Problem to work on:
Set down exactly the lines below, starting at the one that contains "waiting : List Ev := []" and ending at the one that contains "structure Pmu where", with both of those lines included and nothing else.

════════════════════

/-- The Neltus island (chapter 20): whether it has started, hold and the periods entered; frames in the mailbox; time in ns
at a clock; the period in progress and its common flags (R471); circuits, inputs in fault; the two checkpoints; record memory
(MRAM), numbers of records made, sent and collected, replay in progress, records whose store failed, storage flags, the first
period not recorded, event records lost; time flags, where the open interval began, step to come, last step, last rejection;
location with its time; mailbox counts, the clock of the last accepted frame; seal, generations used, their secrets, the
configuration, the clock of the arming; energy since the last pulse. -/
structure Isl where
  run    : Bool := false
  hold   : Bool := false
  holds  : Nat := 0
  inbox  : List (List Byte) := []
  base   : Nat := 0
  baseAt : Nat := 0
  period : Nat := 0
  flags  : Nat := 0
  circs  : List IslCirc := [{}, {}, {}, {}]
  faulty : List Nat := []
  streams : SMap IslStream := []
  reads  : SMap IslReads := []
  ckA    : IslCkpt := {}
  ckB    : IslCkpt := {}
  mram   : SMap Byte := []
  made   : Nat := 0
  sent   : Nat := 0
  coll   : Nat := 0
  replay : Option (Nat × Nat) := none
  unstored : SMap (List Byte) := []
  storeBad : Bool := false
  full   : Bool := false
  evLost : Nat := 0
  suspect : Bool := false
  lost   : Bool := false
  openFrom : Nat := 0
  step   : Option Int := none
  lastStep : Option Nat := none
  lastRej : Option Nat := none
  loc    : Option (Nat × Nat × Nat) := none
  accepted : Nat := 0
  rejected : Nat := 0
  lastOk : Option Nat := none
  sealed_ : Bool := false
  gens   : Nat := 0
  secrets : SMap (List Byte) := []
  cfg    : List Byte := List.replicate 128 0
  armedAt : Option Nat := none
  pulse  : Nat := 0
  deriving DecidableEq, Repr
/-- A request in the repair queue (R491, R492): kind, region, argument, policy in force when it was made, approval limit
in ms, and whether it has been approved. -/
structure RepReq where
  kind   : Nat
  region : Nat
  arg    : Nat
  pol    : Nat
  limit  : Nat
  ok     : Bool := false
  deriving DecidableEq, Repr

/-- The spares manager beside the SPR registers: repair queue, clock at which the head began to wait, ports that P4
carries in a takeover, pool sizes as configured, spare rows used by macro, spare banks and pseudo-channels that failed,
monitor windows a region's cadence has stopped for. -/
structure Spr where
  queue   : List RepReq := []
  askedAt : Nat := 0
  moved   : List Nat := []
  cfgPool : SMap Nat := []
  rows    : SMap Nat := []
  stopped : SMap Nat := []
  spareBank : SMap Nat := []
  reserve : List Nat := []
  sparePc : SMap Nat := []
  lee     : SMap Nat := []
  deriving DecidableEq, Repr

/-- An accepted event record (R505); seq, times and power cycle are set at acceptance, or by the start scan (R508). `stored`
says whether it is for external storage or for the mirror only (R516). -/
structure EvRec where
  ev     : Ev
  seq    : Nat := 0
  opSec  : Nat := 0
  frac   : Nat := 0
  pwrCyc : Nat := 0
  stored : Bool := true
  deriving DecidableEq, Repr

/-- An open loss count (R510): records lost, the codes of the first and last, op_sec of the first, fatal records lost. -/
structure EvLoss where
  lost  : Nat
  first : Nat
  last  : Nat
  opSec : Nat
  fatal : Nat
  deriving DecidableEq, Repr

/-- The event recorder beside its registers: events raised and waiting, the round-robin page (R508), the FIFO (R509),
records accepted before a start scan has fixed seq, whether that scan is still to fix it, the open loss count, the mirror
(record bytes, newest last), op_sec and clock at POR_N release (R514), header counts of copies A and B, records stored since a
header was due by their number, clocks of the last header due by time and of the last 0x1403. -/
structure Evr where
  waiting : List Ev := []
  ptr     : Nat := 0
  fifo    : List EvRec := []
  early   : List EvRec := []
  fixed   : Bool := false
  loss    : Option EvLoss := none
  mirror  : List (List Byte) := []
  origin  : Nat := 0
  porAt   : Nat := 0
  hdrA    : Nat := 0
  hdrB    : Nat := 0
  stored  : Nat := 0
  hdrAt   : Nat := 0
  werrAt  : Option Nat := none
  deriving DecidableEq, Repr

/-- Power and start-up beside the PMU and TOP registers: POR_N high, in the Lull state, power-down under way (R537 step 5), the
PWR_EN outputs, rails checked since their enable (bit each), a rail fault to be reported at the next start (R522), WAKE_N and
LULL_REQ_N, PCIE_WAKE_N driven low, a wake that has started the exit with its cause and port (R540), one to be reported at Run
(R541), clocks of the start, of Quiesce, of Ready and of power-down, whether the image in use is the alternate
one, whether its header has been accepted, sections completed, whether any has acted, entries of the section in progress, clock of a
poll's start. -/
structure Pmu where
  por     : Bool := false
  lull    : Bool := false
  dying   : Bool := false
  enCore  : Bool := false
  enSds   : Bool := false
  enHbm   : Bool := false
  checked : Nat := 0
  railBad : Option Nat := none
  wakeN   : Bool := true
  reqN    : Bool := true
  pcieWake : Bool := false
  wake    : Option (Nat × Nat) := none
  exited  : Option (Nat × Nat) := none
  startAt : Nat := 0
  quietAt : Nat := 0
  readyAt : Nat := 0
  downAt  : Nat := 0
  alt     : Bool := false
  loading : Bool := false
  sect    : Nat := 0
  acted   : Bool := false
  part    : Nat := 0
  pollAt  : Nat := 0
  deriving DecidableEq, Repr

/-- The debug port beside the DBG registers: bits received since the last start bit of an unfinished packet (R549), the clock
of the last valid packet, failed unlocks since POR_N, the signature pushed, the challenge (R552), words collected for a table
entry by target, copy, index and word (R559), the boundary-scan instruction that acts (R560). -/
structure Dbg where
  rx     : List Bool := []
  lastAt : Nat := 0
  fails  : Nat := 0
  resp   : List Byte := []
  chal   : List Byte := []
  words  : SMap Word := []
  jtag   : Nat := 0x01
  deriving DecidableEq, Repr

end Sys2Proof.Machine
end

════════════════════

Response to the task:
  waiting : List Ev := []
  ptr     : Nat := 0
  fifo    : List EvRec := []
  early   : List EvRec := []
  fixed   : Bool := false
  loss    : Option EvLoss := none
  mirror  : List (List Byte) := []
  origin  : Nat := 0
  porAt   : Nat := 0
  hdrA    : Nat := 0
  hdrB    : Nat := 0
  stored  : Nat := 0
  hdrAt   : Nat := 0
  werrAt  : Option Nat := none
  deriving DecidableEq, Repr

/-- Power and start-up beside the PMU and TOP registers: POR_N high, in the Lull state, power-down under way (R537 step 5), the
PWR_EN outputs, rails checked since their enable (bit each), a rail fault to be reported at the next start (R522), WAKE_N and
LULL_REQ_N, PCIE_WAKE_N driven low, a wake that has started the exit with its cause and port (R540), one to be reported at Run
(R541), clocks of the start, of Quiesce, of Ready and of power-down, whether the image in use is the alternate
one, whether its header has been accepted, sections completed, whether any has acted, entries of the section in progress, clock of a
poll's start. -/
structure Pmu where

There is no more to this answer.